O organismo feminino é protegido naturalmente pelo hormônio estrógeno contra riscos de doenças cardíacas, pelo menos até a menopausa. Com as mudanças de hábitos de vida que vêm ocorrendo nos últimos anos, como a quantidade de tarefas diárias envolvendo cuidar da casa, trabalhar, fumar, consumir álcool e outros costumes que antigamente pertenciam quase exclusivamente aos homens, os riscos típicos masculinos passaram a atingir também as mulheres.
Por isso, quanto mais cedo os cuidados com o organismo começarem, melhor. Para evitar que as doenças se desenvolvam ou mesmo que se agravem, é fundamental a realização de check-up periódico, principalmente aqueles que envolvam o coração. O acompanhamento regular da saúde facilita a descoberta precoce das doenças, o que garante maior efetividade também no tratamento.
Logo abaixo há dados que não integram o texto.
-- ==== Sys2Proof/Laws/Decode.lean ====
section
/-! SUPPORT. What the selector tables say, one format at a time. -/

namespace Sys2Proof.Machine

theorem frameSel_toNat (id len : Byte) : (frameSel id len).toNat = 256 * id.toNat + len.toNat := by
  have h : len.toNat < 2 ^ 8 := len.isLt
  rw [frameSel, BitVec.toNat_append, Nat.shiftLeft_eq, Nat.mul_comm, ← Nat.two_pow_add_eq_or_of_lt h]

theorem frameSel_inj (id len id' len' : Byte) : frameSel id len = frameSel id' len' ↔ id = id' ∧ len = len' := by
  constructor
  · intro h
    have h := congrArg BitVec.toNat h
    rw [frameSel_toNat, frameSel_toNat] at h
    have h1 : len.toNat < 256 := len.isLt
    have h2 : len'.toNat < 256 := len'.isLt
    exact ⟨BitVec.eq_of_toNat_eq (by omega), BitVec.eq_of_toNat_eq (by omega)⟩
  · rintro ⟨rfl, rfl⟩
    rfl

theorem frameSel_and (id len id' len' : Byte) :
    frameSel id len &&& frameSel id' len' = frameSel (id &&& id') (len &&& len') := by
  unfold frameSel
  exact BitVec.and_append

@[simp] theorem frameSel_lo (id len d : Byte) : OpWord.lo ⟨.frame, frameSel id len, d⟩ = len := by
  apply BitVec.eq_of_toNat_eq
  have h : len.toNat < 256 := len.isLt
  simp only [OpWord.lo, BitVec.extractLsb'_toNat, frameSel_toNat, Nat.shiftRight_zero]
  omega

@[simp] theorem frameSel_hi (id len d : Byte) : OpWord.hi ⟨.frame, frameSel id len, d⟩ = id := by
  apply BitVec.eq_of_toNat_eq
  have h : len.toNat < 256 := len.isLt
  have h' : id.toNat < 256 := id.isLt
  simp only [OpWord.hi, BitVec.extractLsb'_toNat, frameSel_toNat, Nat.shiftRight_eq_div_pow]
  omega

/-- The STEP words of `Idle` (R86). -/
theorem decode_step_idle : ∀ b : Byte, decode ⟨.step, stepSel 0#3 b, 0#8⟩ =
    .instr (if b = syncByte then .idleSync else .idleSkip b) := by decide +kernel

/-- The STEP words of `SawFirstSync` (R86). -/
theorem decode_step_first : ∀ b : Byte, decode ⟨.step, stepSel 1#3 b, 0#8⟩ =
    .instr (if b = syncByte then .sync1Sync else .sync1Miss b) := by decide +kernel

/-- The STEP words of `SawSecondSync` (R86). -/
theorem decode_step_second : ∀ b : Byte, decode ⟨.step, stepSel 2#3 b, 0#8⟩ = .instr (.getid b) := by decide +kernel

/-- The STEP words of `HaveMsgId` (R86). -/
theorem decode_step_id : ∀ b : Byte, decode ⟨.step, stepSel 3#3 b, 0#8⟩ = .instr (.getlen b) := by decide +kernel

/-- The STEP words of `HaveMsgLen`: the head byte is ignored (R86). -/
theorem decode_step_len : ∀ b : Byte, decode ⟨.step, stepSel 4#3 b, 0#8⟩ = .instr .getpay := by decide +kernel

/-- The step selected by a state (R86). -/
theorem decode_stepWord (s : State) : decode (stepWord s) = .instr
    (match s.st with
    | .idle => if headByte s = syncByte then .idleSync else .idleSkip (headByte s)
    | .sawFirstSync => if headByte s = syncByte then .sync1Sync else .sync1Miss (headByte s)
    | .sawSecondSync => .getid (headByte s)
    | .haveMsgId => .getlen (headByte s)
    | .haveMsgLen => .getpay) := by
  unfold stepWord
  cases s.st
  · exact decode_step_idle _
  · exact decode_step_first _
  · exact decode_step_second _
  · exact decode_step_id _
  · exact decode_step_len _

/-- The FRAME rows that the default registry generates are those of R88's table. -/
theorem frameRows_eq : frameRows =
    [ ⟨.frame, 0xFFFF#16, 0x010E#16, fun _ => .pose⟩,
      ⟨.frame, 0xFF00#16, 0x0100#16, fun w => .poseBadlen w.lo⟩,
      ⟨.frame, 0x0000#16, 0x0000#16, fun w => .unknown w.hi w.lo⟩ ] := rfl

/-- When each generated row applies. -/
theorem messageRow_applies (e : Entry) (id len d : Byte) :
    (messageRow e).applies ⟨.frame, frameSel id len, d⟩ =
      decide (id = e.id ∧ len = BitVec.ofNat 8 (e.contentLen + 2)) := by
  have h : ∀ x : Byte, x &&& 0xFF#8 = x := by decide +kernel
  rw [Row.applies, messageRow, show (0xFFFF#16) = frameSel 0xFF#8 0xFF#8 by decide, Bool.eq_iff_iff]
  simp [frameSel_and, h, frameSel_inj]

theorem badLenRow_applies (e : Entry) (id len d : Byte) :
    (badLenRow e).applies ⟨.frame, frameSel id len, d⟩ = decide (id = e.id) := by
  have h : ∀ x : Byte, x &&& 0xFF#8 = x := by decide +kernel
  rw [Row.applies, badLenRow, show (0xFF00#16) = frameSel 0xFF#8 0x00#8 by decide, Bool.eq_iff_iff]
  simp [frameSel_and, h, frameSel_inj]

theorem unknownRow_applies (sel : BitVec 16) (d : Byte) : unknownRow.applies ⟨.frame, sel, d⟩ = true := by
  simp [Row.applies, unknownRow]

/-- The FRAME words (R88). -/
theorem decode_frame (id len : Byte) : decode ⟨.frame, frameSel id len, 0#8⟩ = .instr
    (if id = 0x01#8 then if len = 0x0E#8 then .pose else .poseBadlen len else .unknown id len) := by
  have hw : ¬ 2 ^ 16 ≤ (frameSel id len).toNat := Nat.not_le.mpr (frameSel id len).isLt
  have hand : ∀ x : Byte, x &&& 0xFF#8 = x := by decide +kernel
  have h1 : (frameSel id len &&& 0xFFFF#16 == 0x010E#16) = decide (id = 0x01#8 ∧ len = 0x0E#8) := by
    rw [show (0xFFFF#16) = frameSel 0xFF#8 0xFF#8 by decide, show (0x010E#16) = frameSel 0x01#8 0x0E#8 by decide,
      frameSel_and, hand, hand, Bool.eq_iff_iff]
    simp [frameSel_inj]
  have h2 : (frameSel id len &&& 0xFF00#16 == 0x0100#16) = decide (id = 0x01#8) := by
    rw [show (0xFF00#16) = frameSel 0xFF#8 0x00#8 by decide, show (0x0100#16) = frameSel 0x01#8 0x00#8 by decide,
      frameSel_and, hand, Bool.eq_iff_iff]
    simp [frameSel_inj]
  have h3 : (frameSel id len &&& 0x0000#16 == 0x0000#16) = true := by simp
  unfold decode
  rw [if_neg (by simpa [Format.width] using hw)]
  simp only [rowsOf, frameRows_eq, Row.applies, List.find?, h1, h2, h3, decide_true, Bool.true_and]
  by_cases hi : id = 0x01#8 <;> by_cases hl : len = 0x0E#8 <;> simp [hi, hl]

/-- The outcome selected by a state (R88). -/
theorem decode_frameWord (s : State) : decode (frameWord s) = .instr
    (if s.msgId = 0x01#8 then if s.msgLen = 0x0E#8 then .pose else .poseBadlen s.msgLen
      else .unknown s.msgId s.msgLen) :=
  decode_frame _ _

end Sys2Proof.Machine
end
Não há limite de idade para começar. Quando os hábitos da mulher são sedentários - ou seja, não envolvem prática de atividade física e há consumo de alimentos mais gordurosos e menos nutritivos -, antes mesmo dos 30 anos já é hora de consultar um cardiologista.
Mas, aquelas que não se enquadram no grupo de risco, que mantém costumes mais saudáveis, os exames cardiológicos podem começar aos 40 anos. Em ambos os casos, o check-up cardiológico deve ser contínuo e repetir-se anualmente. Esses cuidados são essenciais para reduzir o número de morte de mulheres por doenças do aparelho circulatório que, segundo a Secretaria de Vigilância em Saúde (SVS) do SUS, hoje atinge 36% da população feminina.
Entretanto, é importante ressaltar também que os check-up não devem ser apenas voltados aos problemas cardiológicos. O ideal é que, a partir dos 30 ou 40 anos, as mulheres - e também os homens - realizem baterias de exames completas periodicamente, para evitar agravamento de doenças pela falta de diagnóstico.